Data to examine >>

********

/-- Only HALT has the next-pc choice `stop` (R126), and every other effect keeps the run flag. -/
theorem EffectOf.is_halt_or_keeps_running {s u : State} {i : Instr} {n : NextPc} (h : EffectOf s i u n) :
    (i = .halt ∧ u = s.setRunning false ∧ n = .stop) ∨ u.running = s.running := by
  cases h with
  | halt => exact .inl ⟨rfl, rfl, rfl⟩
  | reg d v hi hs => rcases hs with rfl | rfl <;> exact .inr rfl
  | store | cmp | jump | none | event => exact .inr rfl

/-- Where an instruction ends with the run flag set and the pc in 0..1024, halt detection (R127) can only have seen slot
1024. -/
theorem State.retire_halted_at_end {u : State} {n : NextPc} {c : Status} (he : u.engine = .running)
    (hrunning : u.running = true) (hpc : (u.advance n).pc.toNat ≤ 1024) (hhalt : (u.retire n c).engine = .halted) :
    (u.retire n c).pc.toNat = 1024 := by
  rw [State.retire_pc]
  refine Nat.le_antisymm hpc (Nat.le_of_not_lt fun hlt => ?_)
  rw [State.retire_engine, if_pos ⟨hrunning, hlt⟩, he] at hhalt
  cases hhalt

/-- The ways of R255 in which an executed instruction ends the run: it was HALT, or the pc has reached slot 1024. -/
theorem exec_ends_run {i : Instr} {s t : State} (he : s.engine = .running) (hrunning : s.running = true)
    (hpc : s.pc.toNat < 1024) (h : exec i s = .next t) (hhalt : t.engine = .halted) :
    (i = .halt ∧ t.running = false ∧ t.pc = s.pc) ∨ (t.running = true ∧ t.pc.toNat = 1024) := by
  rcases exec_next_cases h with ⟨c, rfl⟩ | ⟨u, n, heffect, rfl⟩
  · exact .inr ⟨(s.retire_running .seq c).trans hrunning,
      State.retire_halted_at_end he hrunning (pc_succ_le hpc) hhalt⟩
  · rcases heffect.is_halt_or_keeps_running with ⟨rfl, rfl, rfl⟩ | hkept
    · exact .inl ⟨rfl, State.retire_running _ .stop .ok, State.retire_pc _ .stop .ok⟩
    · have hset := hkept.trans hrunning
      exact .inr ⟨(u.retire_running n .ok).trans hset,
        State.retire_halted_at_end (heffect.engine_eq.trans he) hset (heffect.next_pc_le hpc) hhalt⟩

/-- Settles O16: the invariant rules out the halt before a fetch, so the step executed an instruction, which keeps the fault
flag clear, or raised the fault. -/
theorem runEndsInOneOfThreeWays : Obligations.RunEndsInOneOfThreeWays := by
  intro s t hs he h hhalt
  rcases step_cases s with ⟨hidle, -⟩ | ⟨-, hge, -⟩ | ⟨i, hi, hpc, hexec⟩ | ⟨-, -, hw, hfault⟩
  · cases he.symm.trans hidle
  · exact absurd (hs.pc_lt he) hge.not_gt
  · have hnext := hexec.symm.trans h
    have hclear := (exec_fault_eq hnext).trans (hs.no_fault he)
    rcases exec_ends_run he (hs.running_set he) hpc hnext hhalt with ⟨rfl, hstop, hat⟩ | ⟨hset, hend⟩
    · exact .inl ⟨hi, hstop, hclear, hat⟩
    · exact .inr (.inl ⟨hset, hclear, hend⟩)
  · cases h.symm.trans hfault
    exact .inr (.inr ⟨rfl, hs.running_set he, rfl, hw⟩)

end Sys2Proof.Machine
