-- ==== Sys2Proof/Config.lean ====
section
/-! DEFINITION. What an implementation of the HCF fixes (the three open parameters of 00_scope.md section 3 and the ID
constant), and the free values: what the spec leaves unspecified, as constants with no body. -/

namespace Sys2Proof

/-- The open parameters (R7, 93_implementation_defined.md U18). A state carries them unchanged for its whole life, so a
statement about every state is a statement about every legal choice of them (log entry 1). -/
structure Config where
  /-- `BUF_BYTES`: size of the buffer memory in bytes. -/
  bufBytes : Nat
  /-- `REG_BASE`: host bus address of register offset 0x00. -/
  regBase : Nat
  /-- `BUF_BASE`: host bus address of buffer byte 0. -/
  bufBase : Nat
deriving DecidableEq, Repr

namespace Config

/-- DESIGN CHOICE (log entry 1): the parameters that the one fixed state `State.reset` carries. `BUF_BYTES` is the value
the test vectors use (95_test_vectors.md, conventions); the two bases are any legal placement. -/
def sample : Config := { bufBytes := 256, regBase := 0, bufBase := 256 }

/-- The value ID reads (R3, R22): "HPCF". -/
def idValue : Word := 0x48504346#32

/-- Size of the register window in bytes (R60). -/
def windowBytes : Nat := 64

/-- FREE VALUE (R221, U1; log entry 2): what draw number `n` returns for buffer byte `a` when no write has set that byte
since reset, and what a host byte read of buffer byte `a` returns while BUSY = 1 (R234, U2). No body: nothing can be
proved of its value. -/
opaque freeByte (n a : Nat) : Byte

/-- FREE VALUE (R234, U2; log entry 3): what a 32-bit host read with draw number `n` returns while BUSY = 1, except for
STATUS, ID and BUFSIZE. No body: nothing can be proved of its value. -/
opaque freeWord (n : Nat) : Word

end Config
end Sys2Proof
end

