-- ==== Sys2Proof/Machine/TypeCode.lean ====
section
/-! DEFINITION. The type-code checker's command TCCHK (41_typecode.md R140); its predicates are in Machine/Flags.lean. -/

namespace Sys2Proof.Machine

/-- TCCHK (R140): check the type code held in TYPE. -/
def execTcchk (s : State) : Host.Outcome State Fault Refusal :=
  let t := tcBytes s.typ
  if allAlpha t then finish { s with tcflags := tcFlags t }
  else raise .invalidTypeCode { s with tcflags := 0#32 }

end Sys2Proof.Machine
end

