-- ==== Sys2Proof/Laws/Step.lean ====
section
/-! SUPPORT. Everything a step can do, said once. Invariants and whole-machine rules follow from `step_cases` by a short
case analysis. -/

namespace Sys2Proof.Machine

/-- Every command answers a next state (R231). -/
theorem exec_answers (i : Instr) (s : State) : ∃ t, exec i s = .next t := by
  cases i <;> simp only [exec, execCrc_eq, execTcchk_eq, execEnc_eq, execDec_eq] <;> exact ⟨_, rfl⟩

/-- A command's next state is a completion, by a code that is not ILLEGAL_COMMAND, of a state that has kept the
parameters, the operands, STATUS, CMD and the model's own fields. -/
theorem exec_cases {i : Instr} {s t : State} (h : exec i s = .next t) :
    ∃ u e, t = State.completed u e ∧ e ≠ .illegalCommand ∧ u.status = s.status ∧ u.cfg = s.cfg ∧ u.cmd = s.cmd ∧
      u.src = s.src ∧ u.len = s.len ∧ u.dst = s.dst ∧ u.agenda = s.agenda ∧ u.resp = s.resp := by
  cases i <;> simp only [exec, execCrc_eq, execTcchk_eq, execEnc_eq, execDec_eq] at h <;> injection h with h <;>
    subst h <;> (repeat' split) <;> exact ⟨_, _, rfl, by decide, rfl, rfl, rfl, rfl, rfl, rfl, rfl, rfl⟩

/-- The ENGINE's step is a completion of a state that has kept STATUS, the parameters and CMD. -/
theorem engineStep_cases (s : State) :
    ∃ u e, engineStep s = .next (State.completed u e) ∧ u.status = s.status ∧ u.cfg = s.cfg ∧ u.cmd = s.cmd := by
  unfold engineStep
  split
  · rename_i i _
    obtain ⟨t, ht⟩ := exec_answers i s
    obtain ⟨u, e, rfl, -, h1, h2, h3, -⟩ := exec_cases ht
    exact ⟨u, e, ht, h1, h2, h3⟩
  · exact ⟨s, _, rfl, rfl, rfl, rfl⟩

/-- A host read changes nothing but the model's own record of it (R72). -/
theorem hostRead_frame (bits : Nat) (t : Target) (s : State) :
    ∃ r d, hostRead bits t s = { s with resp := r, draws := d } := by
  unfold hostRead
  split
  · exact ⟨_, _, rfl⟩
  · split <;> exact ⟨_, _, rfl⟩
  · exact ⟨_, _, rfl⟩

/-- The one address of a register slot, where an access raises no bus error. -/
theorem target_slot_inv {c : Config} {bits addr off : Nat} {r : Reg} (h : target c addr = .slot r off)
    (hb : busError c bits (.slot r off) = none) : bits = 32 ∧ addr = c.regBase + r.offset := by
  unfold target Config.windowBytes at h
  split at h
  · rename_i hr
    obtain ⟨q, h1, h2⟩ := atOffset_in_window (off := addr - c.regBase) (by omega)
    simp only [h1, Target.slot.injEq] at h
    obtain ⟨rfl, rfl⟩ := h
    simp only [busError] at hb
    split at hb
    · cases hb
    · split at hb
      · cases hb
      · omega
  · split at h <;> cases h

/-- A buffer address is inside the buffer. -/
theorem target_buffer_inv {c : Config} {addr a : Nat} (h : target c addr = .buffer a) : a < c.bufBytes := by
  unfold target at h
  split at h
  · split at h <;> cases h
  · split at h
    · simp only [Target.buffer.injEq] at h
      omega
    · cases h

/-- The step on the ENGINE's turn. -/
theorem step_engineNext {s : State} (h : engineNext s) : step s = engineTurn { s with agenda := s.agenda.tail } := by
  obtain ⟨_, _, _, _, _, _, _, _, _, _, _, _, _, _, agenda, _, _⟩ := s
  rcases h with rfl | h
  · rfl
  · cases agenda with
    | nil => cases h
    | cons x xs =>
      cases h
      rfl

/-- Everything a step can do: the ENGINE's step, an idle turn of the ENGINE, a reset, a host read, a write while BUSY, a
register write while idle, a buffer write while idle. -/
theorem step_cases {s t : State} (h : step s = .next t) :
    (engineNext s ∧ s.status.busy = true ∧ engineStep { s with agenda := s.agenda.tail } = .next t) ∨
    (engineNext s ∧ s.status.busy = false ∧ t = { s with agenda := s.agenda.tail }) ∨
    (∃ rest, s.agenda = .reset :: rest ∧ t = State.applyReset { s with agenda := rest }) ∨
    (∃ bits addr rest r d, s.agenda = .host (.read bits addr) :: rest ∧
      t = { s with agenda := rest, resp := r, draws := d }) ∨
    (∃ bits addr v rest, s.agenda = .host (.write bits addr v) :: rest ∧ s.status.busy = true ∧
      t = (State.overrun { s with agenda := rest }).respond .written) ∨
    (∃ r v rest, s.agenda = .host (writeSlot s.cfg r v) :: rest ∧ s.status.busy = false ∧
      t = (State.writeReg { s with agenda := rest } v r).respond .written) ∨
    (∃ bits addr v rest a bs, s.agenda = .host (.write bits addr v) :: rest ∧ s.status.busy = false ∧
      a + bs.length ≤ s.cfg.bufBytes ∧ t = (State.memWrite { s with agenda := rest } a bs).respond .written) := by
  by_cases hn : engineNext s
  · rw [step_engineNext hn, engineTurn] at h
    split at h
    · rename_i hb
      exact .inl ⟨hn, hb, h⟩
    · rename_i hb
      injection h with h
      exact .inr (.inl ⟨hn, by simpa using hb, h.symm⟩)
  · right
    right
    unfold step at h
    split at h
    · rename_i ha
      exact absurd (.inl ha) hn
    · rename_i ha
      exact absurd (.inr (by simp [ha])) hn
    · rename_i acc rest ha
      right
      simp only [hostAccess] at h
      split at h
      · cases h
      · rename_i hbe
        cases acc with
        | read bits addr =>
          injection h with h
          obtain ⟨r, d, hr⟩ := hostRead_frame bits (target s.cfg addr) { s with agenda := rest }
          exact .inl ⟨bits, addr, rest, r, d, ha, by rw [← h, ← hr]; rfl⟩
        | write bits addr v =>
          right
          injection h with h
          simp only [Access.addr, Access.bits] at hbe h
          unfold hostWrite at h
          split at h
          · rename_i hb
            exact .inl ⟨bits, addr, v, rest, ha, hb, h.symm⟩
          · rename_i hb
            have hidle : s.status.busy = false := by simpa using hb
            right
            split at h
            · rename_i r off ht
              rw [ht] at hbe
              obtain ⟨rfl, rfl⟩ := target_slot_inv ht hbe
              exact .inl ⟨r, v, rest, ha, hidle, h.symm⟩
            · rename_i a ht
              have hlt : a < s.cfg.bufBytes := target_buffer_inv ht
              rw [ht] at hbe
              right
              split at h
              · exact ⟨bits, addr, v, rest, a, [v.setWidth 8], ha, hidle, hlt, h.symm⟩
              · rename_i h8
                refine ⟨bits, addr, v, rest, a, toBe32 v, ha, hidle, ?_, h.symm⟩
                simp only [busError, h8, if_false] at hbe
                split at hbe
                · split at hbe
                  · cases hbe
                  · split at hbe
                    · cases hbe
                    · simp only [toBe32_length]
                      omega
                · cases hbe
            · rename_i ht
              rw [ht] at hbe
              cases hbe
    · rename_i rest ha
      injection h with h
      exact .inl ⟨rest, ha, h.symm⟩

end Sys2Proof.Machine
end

********

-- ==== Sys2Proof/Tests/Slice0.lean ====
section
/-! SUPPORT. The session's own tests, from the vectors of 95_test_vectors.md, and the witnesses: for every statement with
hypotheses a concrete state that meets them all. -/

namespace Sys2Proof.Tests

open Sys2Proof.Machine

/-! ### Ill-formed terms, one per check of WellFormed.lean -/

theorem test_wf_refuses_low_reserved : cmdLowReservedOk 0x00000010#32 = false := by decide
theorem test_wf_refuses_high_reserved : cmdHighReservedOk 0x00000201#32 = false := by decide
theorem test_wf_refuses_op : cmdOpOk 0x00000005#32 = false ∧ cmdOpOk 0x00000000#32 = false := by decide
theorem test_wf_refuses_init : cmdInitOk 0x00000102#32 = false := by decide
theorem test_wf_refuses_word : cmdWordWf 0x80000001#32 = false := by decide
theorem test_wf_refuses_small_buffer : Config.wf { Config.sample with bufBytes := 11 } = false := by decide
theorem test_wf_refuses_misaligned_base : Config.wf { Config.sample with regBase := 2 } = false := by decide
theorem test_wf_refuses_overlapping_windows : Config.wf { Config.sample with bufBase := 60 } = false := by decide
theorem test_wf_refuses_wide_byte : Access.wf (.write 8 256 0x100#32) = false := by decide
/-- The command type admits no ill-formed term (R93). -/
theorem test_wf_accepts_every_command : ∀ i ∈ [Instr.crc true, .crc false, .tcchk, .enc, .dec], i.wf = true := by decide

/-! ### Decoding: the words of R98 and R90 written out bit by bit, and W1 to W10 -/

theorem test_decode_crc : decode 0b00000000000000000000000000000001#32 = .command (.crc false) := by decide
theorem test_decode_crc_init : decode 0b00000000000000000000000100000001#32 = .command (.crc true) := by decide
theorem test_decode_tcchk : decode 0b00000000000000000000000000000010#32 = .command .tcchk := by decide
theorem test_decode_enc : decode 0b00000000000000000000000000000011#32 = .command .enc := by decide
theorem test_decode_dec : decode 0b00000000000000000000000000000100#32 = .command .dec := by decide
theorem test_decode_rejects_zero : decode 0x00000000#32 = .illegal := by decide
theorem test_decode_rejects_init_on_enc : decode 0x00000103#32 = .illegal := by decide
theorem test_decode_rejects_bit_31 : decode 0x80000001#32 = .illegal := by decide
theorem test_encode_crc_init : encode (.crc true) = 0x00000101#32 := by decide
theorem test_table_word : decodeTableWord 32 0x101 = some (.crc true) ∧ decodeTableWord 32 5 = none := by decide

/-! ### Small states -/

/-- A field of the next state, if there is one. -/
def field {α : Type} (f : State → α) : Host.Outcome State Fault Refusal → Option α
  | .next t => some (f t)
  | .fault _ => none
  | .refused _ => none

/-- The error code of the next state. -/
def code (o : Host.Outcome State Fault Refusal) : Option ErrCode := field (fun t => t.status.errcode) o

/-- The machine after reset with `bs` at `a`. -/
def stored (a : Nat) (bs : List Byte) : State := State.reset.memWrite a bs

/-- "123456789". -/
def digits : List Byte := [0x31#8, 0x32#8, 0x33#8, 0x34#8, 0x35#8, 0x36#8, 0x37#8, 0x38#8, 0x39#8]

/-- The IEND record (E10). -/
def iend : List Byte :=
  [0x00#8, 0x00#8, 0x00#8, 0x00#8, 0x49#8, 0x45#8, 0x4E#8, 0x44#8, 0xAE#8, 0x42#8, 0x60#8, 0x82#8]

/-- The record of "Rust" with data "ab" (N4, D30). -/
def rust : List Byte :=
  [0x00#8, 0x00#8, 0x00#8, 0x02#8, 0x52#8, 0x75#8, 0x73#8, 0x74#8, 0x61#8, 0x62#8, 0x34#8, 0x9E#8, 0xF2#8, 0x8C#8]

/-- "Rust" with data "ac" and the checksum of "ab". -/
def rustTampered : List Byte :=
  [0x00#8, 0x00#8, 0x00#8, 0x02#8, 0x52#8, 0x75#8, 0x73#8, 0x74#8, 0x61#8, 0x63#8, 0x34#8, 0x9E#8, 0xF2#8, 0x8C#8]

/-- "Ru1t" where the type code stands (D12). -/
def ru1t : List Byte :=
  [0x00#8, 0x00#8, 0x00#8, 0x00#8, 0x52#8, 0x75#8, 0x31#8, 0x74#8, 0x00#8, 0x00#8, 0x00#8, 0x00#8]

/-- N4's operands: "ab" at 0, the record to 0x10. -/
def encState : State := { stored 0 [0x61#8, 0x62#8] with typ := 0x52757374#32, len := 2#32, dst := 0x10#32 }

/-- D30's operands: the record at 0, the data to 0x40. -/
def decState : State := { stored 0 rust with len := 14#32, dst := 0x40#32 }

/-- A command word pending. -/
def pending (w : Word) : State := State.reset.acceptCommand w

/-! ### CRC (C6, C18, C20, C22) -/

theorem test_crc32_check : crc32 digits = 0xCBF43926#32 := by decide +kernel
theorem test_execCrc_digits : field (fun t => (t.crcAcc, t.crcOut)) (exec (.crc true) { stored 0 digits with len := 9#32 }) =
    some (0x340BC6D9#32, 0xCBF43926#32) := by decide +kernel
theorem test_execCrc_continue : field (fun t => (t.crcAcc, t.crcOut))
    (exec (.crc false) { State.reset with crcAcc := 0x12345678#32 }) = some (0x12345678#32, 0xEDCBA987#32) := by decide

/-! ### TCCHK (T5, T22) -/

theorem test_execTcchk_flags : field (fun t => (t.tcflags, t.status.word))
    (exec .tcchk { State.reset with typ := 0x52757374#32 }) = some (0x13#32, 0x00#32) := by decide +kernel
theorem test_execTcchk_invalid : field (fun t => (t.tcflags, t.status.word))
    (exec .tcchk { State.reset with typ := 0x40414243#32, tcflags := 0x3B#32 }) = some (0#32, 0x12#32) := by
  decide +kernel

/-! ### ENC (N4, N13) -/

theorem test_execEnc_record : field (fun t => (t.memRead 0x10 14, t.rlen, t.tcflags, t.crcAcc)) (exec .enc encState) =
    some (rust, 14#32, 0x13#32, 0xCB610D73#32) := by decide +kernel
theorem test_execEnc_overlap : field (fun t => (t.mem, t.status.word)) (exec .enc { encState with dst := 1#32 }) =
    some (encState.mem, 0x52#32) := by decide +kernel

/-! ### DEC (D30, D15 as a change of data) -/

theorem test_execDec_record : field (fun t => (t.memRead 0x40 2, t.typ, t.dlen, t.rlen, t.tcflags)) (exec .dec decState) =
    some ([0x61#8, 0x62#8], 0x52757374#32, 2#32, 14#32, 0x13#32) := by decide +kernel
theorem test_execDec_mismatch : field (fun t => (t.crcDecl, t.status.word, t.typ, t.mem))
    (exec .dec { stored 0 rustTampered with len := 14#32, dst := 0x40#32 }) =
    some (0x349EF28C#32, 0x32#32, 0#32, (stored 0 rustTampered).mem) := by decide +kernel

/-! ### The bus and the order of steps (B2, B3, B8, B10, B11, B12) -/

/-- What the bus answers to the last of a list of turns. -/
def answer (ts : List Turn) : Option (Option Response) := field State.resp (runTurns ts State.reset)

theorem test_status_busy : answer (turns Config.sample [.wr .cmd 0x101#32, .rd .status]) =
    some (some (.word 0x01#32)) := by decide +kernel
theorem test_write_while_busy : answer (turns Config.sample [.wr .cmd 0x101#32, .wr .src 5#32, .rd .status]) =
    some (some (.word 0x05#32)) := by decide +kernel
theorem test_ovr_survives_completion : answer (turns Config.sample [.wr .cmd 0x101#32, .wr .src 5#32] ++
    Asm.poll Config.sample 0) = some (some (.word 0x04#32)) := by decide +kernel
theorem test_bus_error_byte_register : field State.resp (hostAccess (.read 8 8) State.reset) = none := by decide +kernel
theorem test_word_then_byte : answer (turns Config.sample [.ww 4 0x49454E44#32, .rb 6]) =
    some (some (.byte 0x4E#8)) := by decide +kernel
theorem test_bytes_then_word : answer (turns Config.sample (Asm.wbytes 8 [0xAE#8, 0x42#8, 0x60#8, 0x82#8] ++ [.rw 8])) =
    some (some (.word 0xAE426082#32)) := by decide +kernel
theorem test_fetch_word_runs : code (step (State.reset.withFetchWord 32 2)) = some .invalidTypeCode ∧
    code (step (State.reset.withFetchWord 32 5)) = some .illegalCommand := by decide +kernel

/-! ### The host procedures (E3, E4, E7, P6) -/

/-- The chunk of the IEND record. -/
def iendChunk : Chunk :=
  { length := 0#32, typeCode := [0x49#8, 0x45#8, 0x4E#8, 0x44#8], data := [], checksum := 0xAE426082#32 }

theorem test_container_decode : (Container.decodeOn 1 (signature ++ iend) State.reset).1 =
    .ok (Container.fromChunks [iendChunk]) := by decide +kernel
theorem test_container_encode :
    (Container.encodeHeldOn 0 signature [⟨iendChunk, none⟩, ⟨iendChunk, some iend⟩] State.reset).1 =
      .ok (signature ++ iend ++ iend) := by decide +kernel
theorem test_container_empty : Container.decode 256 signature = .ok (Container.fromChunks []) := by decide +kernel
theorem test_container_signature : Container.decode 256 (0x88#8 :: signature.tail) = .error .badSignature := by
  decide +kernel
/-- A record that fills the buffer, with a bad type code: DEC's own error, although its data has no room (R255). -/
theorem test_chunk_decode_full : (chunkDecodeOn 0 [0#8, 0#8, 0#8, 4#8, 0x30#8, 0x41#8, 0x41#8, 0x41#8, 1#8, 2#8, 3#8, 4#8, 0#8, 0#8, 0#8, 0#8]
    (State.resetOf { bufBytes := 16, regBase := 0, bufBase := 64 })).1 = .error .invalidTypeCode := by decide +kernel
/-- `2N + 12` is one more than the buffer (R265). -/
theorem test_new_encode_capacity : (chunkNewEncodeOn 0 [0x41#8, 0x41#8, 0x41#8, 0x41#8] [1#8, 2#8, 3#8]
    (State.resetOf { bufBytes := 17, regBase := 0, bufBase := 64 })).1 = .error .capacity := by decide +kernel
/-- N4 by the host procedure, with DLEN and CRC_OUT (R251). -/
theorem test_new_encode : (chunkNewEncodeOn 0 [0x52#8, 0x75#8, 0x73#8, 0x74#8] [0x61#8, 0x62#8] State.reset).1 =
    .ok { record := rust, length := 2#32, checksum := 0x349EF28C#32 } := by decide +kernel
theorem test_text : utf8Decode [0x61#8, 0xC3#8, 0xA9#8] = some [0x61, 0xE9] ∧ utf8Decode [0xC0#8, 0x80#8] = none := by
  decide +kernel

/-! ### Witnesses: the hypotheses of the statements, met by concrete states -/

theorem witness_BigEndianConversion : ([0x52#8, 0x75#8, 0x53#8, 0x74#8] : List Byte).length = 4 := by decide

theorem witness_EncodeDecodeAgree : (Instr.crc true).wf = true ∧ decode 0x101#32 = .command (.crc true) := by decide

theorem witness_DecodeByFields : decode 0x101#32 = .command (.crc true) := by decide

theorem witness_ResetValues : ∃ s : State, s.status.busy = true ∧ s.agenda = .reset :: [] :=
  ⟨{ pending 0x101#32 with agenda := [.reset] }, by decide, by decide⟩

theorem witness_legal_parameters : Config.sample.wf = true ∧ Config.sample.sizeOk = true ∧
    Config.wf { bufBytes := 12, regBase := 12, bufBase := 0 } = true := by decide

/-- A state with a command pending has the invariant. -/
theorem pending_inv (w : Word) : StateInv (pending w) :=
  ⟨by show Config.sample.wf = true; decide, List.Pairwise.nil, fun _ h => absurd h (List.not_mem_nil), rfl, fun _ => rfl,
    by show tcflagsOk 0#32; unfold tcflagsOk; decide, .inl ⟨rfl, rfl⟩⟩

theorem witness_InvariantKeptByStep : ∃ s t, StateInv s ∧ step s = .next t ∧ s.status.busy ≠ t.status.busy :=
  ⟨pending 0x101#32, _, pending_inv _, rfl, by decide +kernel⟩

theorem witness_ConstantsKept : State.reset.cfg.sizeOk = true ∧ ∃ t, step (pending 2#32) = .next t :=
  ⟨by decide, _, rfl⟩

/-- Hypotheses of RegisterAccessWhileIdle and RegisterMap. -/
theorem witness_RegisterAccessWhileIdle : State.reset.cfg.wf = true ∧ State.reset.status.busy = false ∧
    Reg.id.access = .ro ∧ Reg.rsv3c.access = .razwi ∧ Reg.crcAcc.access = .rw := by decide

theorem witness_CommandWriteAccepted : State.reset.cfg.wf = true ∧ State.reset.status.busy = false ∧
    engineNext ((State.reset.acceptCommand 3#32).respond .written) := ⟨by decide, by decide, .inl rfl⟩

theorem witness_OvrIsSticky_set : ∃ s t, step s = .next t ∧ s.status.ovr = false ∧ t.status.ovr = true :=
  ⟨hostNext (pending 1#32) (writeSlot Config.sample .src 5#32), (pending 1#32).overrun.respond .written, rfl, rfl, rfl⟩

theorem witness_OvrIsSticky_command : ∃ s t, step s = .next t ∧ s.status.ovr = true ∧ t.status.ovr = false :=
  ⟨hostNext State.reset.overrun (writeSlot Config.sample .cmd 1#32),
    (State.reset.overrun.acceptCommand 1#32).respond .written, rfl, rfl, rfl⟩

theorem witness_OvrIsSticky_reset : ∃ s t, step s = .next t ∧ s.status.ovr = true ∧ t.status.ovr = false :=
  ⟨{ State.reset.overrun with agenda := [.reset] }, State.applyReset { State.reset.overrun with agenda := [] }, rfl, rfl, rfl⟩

********

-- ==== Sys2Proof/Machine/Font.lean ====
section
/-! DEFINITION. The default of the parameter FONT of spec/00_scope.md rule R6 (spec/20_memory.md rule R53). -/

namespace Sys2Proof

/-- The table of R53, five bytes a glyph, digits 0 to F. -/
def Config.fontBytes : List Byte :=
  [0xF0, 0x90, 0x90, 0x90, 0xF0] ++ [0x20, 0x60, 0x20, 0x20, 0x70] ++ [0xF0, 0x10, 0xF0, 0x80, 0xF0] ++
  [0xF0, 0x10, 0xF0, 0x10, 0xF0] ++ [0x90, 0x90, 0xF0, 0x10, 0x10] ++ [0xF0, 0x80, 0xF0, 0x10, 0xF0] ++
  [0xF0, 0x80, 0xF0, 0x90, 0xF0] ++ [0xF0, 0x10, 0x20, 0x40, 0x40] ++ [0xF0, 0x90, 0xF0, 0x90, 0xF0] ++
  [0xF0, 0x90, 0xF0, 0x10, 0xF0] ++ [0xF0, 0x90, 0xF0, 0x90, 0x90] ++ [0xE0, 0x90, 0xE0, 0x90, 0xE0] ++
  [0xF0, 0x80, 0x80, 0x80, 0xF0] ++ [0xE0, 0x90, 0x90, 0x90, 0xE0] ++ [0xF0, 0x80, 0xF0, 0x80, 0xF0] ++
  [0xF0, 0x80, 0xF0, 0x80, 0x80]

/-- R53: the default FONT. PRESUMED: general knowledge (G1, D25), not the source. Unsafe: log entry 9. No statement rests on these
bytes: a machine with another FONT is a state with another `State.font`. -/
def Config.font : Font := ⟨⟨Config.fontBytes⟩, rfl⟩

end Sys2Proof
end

********

What to do >>
The answer is each line from the entries above in which the word "hset" occurs.

Solution to this exercise >>
    · have hset := hkept.trans hrunning
      exact .inr ⟨(u.retire_running n .ok).trans hset,
        State.retire_halted_at_end (heffect.engine_eq.trans he) hset (heffect.next_pc_le hpc) hhalt⟩
    rcases exec_ends_run he (hs.running_set he) hpc hnext hhalt with ⟨rfl, hstop, hat⟩ | ⟨hset, hend⟩
    · exact .inr (.inl ⟨hset, hclear, hend⟩)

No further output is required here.